Of course, the words of the Talmudic rabbis traditionaly considered God-given to Moses at Sinai, reflect all these faulty notions. In order to move from daylight to night (and vice versa) the sun had to go through the solid firmament, a dome sitting on top of the shallow flat earth. This passage happens twice a day, in the morning and the evening. As it goes through the firmament's width, the sun appears to be setting. This apparent time it takes for the sun to pierce through the firmament (approx 70min) is included until today by religious Jews as part of the daylight cycle.

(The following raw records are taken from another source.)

-- ==== Sys2Proof/Machine/Integer.lean ====
section
/-! DEFINITION. The integer instructions (R141 to R144). -/

namespace Sys2Proof.Machine

/-- The type of 32-bit positions and counts (R144). -/
def countTy : STy := .int false false

/-- One source of the instruction's type. -/
def int1 (s : State) (x : Ops) (maj : Nat) (f : Nat → Nat) : Out :=
  let t := itType x.it
  alu s x maj [(t, x.a)] (itRegs x.it) (fun i => f (readOpd s x t x.a i))

/-- Two sources of the instruction's type. -/
def int2 (s : State) (x : Ops) (maj : Nat) (f : Nat → Nat → Nat) : Out :=
  let t := itType x.it
  alu s x maj [(t, x.a), (t, x.b)] (itRegs x.it) (fun i => f (readOpd s x t x.a i) (readOpd s x t x.b i))

/-- Three sources of the instruction's type. -/
def int3 (s : State) (x : Ops) (maj : Nat) (f : Nat → Nat → Nat → Nat) : Out :=
  let t := itType x.it
  alu s x maj [(t, x.a), (t, x.b), (t, x.c)] (itRegs x.it)
    (fun i => f (readOpd s x t x.a i) (readOpd s x t x.b i) (readOpd s x t x.c i))

/-- A source of the instruction's type and a 32-bit position or count (R144). -/
def intN (s : State) (x : Ops) (maj : Nat) (f : Nat → Nat → Nat) : Out :=
  let t := itType x.it
  alu s x maj [(t, x.a), (countTy, x.b)] (itRegs x.it) (fun i => f (readOpd s x t x.a i) (readOpd s x countTy x.b i))

/-- `.sat` of the integer group (R103). -/
def satOf (x : Ops) : Bool := x.sel = 1

/-- `mov` (R142). -/
def execMov (x : Ops) (s : State) : Out := int1 s x 0x20 (fun a => a)

/-- `movi` (R139, R142): only an immediate, the literal, Zero, One, Minus one or Two counts as uniform. -/
def execMovi (x : Ops) (s : State) : Out :=
  let t := itType x.it
  let ok : Bool := match x.a with
    | .imm _ | .lit | .zero | .one | .mone | .two | .hole _ | .resv _ | .short _ => true
    | .v _ | .o _ | .l _ | .s _ | .lane | .cid | .bid | .pier | .imask | .ncourse | .nbond => false
  issue s 0x21 x (minSub [aluSub1 s x [(t, x.a)] (itRegs x.it), subIf (!ok) 12])
      (class2 s x (aluReads [(t, x.a)]) (opdRefs x.d (itRegs x.it))) fun m =>
    done (s.upd (fun c => c.writeLanes x.d (itRegs x.it) (opdPushes x.d) ((LaneSet.toList m).map (fun i => (i, readOpd s x t x.a i))))) x

/-- `add` (R143). -/
def execAdd (x : Ops) (s : State) : Out := int2 s x 0x22 (elems2 x.it (satOf x) (fun a b => a + b))
/-- `sub` (R143). -/
def execSub (x : Ops) (s : State) : Out := int2 s x 0x23 (elems2 x.it (satOf x) (fun a b => a - b))

/-- `addc` and `subb` (R143): the predicate C is read at issue and written in participating lanes. -/
def carryOut (s : State) (x : Ops) (maj : Nat) (f : Nat → Nat → Nat → Nat × Bool) : Out :=
  let k := x.opx
  let res (i : Nat) : Nat × Bool := f (readOpd s x countTy x.a i) (readOpd s x countTy x.b i) (if s.cur.pred k i then 1 else 0)
  issue s maj x
      (minSub [aluSub1 s x [(countTy, x.a), (countTy, x.b)] 1, subIf (k = 7) 13, subIf (opdIsS x.d) 4])
      (class2 s x (aluReads [(countTy, x.a), (countTy, x.b)] ++ predRef k) (opdRefs x.d 1 ++ predRef k)) fun m =>
    let ls := LaneSet.toList m
    done (s.upd (fun c =>
      ls.foldl (fun c i => c.setPred k i (res i).2) (c.writeLanes x.d 1 (opdPushes x.d) (ls.map (fun i => (i, (res i).1)))))) x

/-- `addc` (R143). -/
def execAddc (x : Ops) (s : State) : Out :=
  carryOut s x 0x24 (fun a b p => ((a + b + p) % 2 ^ 32, decide (2 ^ 32 ≤ a + b + p)))
/-- `subb` (R143). -/
def execSubb (x : Ops) (s : State) : Out :=
  carryOut s x 0x25 (fun a b p => (ofInt 32 ((a : Int) - (b : Int) - (p : Int)), decide (a < b + p)))

/-- `mul` (R143). -/
def execMul (x : Ops) (s : State) : Out := int2 s x 0x26 (elems2 x.it (satOf x) (fun a b => a * b))

/-- `mulhi` (R143): bits [2w−1:w] of the product. -/
def execMulhi (x : Ops) (s : State) : Out :=
  int2 s x 0x27 (elems2 x.it false (fun a b => a * b / ((2 ^ itWidth x.it : Nat) : Int)))

/-- `mad` and `mad.wide` (R143). -/
def execMad (x : Ops) (s : State) : Out :=
  let t := itType x.it
  if x.opx = 1 then
    let t2 : STy := .int true (itSigned x.it)
    alu s x 0x28 [(t, x.a), (t, x.b), (t2, x.c)] 2 (fun i =>
      ofInt 64 (elemOf x.it (readOpd s x t x.a i) 0 * elemOf x.it (readOpd s x t x.b i) 0 + ((readOpd s x t2 x.c i : Nat) : Int)))
  else
    int3 s x 0x28 (fun a b c => elems x.it (fun k => fitElem x.it (satOf x) (elemOf x.it a k * elemOf x.it b k + elemOf x.it c k)))

/-- `min` (R142). -/
def execMin (x : Ops) (s : State) : Out := int2 s x 0x29 (elems2 x.it false (fun a b => if b < a then b else a))
/-- `max` (R142). -/
def execMax (x : Ops) (s : State) : Out := int2 s x 0x2A (elems2 x.it false (fun a b => if a < b then b else a))
/-- `abs` (R143). -/
def execAbs (x : Ops) (s : State) : Out :=
  int1 s x 0x2B (fun a => elems x.it (fun k => fitElem x.it (satOf x) ((elemOf x.it a k).natAbs : Int)))
/-- `neg` (R143). -/
def execNeg (x : Ops) (s : State) : Out :=
  int1 s x 0x2C (fun a => elems x.it (fun k => fitElem x.it (satOf x) (- elemOf x.it a k)))

/-- The 32-bit third source of `sad` and `dp4a` (R143). -/
def wordTy (signed : Bool) : STy := .int false signed

/-- `sad` (R143). -/
def execSad (x : Ops) (s : State) : Out :=
  let t := itType x.it
  alu s x 0x2D [(t, x.a), (t, x.b), (wordTy false, x.c)] 1 (fun i =>
    let a := readOpd s x t x.a i
    let b := readOpd s x t x.b i
    (readOpd s x (wordTy false) x.c i +
      (List.range (itElems x.it)).foldl (fun acc k => acc + (elemOf x.it a k - elemOf x.it b k).natAbs) 0) % 2 ^ 32)

/-- `dp4a` (R143): c and d are unsigned when a and b both are. -/
def execDp4a (x : Ops) (s : State) : Out :=
  let t := itType x.it
  let bu : Bool := x.opx = 1
  let bit : Nat := if bu then 7 else x.it
  let uns : Bool := !itSigned x.it && !itSigned bit
  let dt : Nat := if uns then 1 else 0
  alu s x 0x2E [(t, x.a), (t, x.b), (wordTy (!uns), x.c)] 1 (fun i =>
    let a := readOpd s x t x.a i
    let b := readOpd s x t x.b i
    let sum : Int := (List.range 4).foldl (fun acc k => acc + elemOf x.it a k * elemOf bit b k) 0
    fitElem dt (satOf x) (elemOf dt (readOpd s x (wordTy (!uns)) x.c i) 0 + sum))

/-- The width of the bitwise instructions: a whole register in packed types (R142). -/
def bitWidth (it : Nat) : Nat := if it = 2 || it = 3 then 64 else 32

/-- `and` (R142). -/
def execAnd (x : Ops) (s : State) : Out := int2 s x 0x2F Nat.land
/-- `or` (R142). -/
def execOr (x : Ops) (s : State) : Out := int2 s x 0x30 Nat.lor
/-- `xor` (R142). -/
def execXor (x : Ops) (s : State) : Out := int2 s x 0x31 Nat.xor
/-- `andn` (R142). -/
def execAndn (x : Ops) (s : State) : Out := int2 s x 0x32 (fun a b => Nat.land a (2 ^ bitWidth x.it - 1 - b))
/-- `not` (R142). -/
def execNot (x : Ops) (s : State) : Out := int1 s x 0x33 (fun a => 2 ^ bitWidth x.it - 1 - a)

/-- `shl` (R144). -/
def execShl (x : Ops) (s : State) : Out :=
  let w := itWidth x.it
  intN s x 0x34 (fun a n => if w ≤ n then 0 else a * 2 ^ n % 2 ^ w)
/-- `shr` (R144): zero fill, whatever IT says. -/
def execShr (x : Ops) (s : State) : Out :=
  let w := itWidth x.it
  intN s x 0x35 (fun a n => if w ≤ n then 0 else a / 2 ^ n)
/-- `sar` (R144): filled with the top bit, whatever IT says. -/
def execSar (x : Ops) (s : State) : Out :=
  let w := itWidth x.it
  intN s x 0x36 (fun a n => if w ≤ n then (if bitAt a (w - 1) then 2 ^ w - 1 else 0) else ofInt w (toInt w a / ((2 ^ n : Nat) : Int)))
/-- `rot` (R144): to the left. -/
def execRot (x : Ops) (s : State) : Out :=
  let w := itWidth x.it
  intN s x 0x37 (fun a n => if n % w = 0 then a else Nat.lor (a * 2 ^ (n % w) % 2 ^ w) (a / 2 ^ (w - n % w)))

/-- The position and length that a field operand names, cut to the width (R144). -/
def fieldPos (w n : Nat) : Nat × Nat :=
  let pos := Nat.min (n % 256) w
  (pos, Nat.min (n / 256 % 256) (w - pos))

/-- `bfe` (R144). -/
def execBfe (x : Ops) (s : State) : Out :=
  let w := itWidth x.it
  intN s x 0x38 (fun a n =>
    let p := fieldPos w n
    let f := bits a p.1 p.2
    if itSigned x.it && p.2 ≠ 0 then ofInt w (toInt p.2 f) else f)

/-- `bfi` (R144). -/
def execBfi (x : Ops) (s : State) : Out :=
  let t := itType x.it
  let w := itWidth x.it
  alu s x 0x39 [(t, x.a), (t, x.b), (countTy, x.c)] (itRegs x.it) (fun i =>
    let p := fieldPos w (readOpd s x countTy x.c i)
    let m := (2 ^ p.2 - 1) * 2 ^ p.1
    let b := readOpd s x t x.b i
    Nat.lor (Nat.land b (2 ^ w - 1 - m)) (Nat.land (readOpd s x t x.a i * 2 ^ p.1) m))

/-- `bfrev` (R144). -/
def execBfrev (x : Ops) (s : State) : Out :=
  let w := itWidth x.it
  int1 s x 0x3A (fun a => (List.range w).foldl (fun acc i => acc + (if bitAt a (w - 1 - i) then 2 ^ i else 0)) 0)

/-- A count delivered in one register (R142). -/
def intCount (s : State) (x : Ops) (maj : Nat) (f : Nat → Nat) : Out :=
  let t := itType x.it
  alu s x maj [(t, x.a)] 1 (fun i => f (readOpd s x t x.a i))

/-- `popc` (R144). -/
def execPopc (x : Ops) (s : State) : Out := intCount s x 0x3B (popCount (itWidth x.it))
/-- `clz` (R144). -/
def execClz (x : Ops) (s : State) : Out :=
  let w := itWidth x.it
  intCount s x 0x3C (fun a => ((List.range w).takeWhile (fun i => !bitAt a (w - 1 - i))).length)
/-- `ctz` (R144). -/
def execCtz (x : Ops) (s : State) : Out :=
  intCount s x 0x3D (fun a => ((List.range (itWidth x.it)).takeWhile (fun i => !bitAt a i)).length)

/-- `sel` (R144). A scalar destination takes sub-code 4 unless the predicate is 0b0111 (R101). -/
def execSel (x : Ops) (s : State) : Out :=
  let t := itType x.it
  let p := x.opx % 8
  let neg : Bool := x.opx / 8 % 2 = 1
  let srcs := [(t, x.a), (t, x.b)]
  issue s 0x3E x (minSub [aluSub1 s x srcs (itRegs x.it), subIf (opdIsS x.d && x.opx ≠ 7) 4])
      (class2 s x (aluReads srcs ++ predRef p) (opdRefs x.d (itRegs x.it))) fun m =>
    done (s.upd (fun c => c.writeLanes x.d (itRegs x.it) (opdPushes x.d) ((LaneSet.toList m).map (fun i =>
      (i, if xor (s.cur.pred p i) neg then readOpd s x t x.a i else readOpd s x t x.b i))))) x

/-- The conditions of `cmp` (R142 Table 6). -/
def condHolds (k : Nat) (a b : Int) : Bool :=
  match k with
  | 0 => a == b
  | 1 => a != b
  | 2 => decide (a < b)
  | 3 => decide (a ≤ b)
  | 4 => decide (b < a)
  | _ => decide (b ≤ a)

/-- `cmp` (R144). -/
def execCmp (x : Ops) (s : State) : Out :=
  let t := itType x.it
  aluPred s x 0x3F [(t, x.a), (t, x.b)] (fun i =>
    condHolds x.cond (elemOf x.it (readOpd s x t x.a i) 0) (elemOf x.it (readOpd s x t x.b i) 0))

/-- `clamp` (R144). -/
def execClamp (x : Ops) (s : State) : Out :=
  int3 s x 0x40 (fun a b c => elems x.it (fun k =>
    let lo := elemOf x.it b k
    let hi := elemOf x.it c k
    let y := if elemOf x.it a k < lo then lo else elemOf x.it a k
    fitElem x.it false (if hi < y then hi else y)))

/-- `lea` (R144): a 64-bit IT extends the 32-bit b by its signedness. -/
def execLea (x : Ops) (s : State) : Out :=
  let t := itType x.it
  let bt := wordTy (itSigned x.it)
  let w := itWidth x.it
  alu s x 0x41 [(t, x.a), (bt, x.b)] (itRegs x.it) (fun i =>
    let b := readOpd s x bt x.b i
    let b' : Nat := if w = 64 && itSigned x.it then ofInt 64 (toInt 32 b) else b
    (readOpd s x t x.a i + b' * 2 ^ x.opx) % 2 ^ w)

/-- `sext` (R144). -/
def execSext (x : Ops) (s : State) : Out :=
  let w := itWidth x.it
  intN s x 0x42 (fun a n => ofInt w (toInt (n % w + 1) a))

/-- `prmt` (R144). -/
def execPrmt (x : Ops) (s : State) : Out :=
  int3 s x 0x43 (fun a b c =>
    (List.range 4).foldl (fun acc j =>
      let q := bits c (4 * j) 4
      let k := q % 8
      let y := if k < 4 then bits a (8 * k) 8 else bits b (8 * (k - 4)) 8
      let z := if q < 8 then y else if 128 ≤ y then 255 else 0
      acc + z * 2 ^ (8 * j)) 0)

end Sys2Proof.Machine
end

It is perfectly expected for a human work, the Bible, to reflect every faulty notion of its human writers. What is astonishing is that all these erroneous views and others were equally believed by the ancient Arabs yet we do not find even as much as the remotest resemblance of any of these concepts with verses from the Quran depicting some natural phenomena.

Allah is the Lord of the mashaariq and maghaarib, the Creator and Ultimate Cause of all phenomenons in the universe, making the sun rise and set at different spots of the horizon throughout the solar year. God causes the movements in the universe making the sun rise at different spots in the horizon. Sometimes the Quran, when discribing a thing positionned far on the horizon, describes its position in terms of altitude as opposed to longitude which would have been the case had it thought the earth was flat 53:7.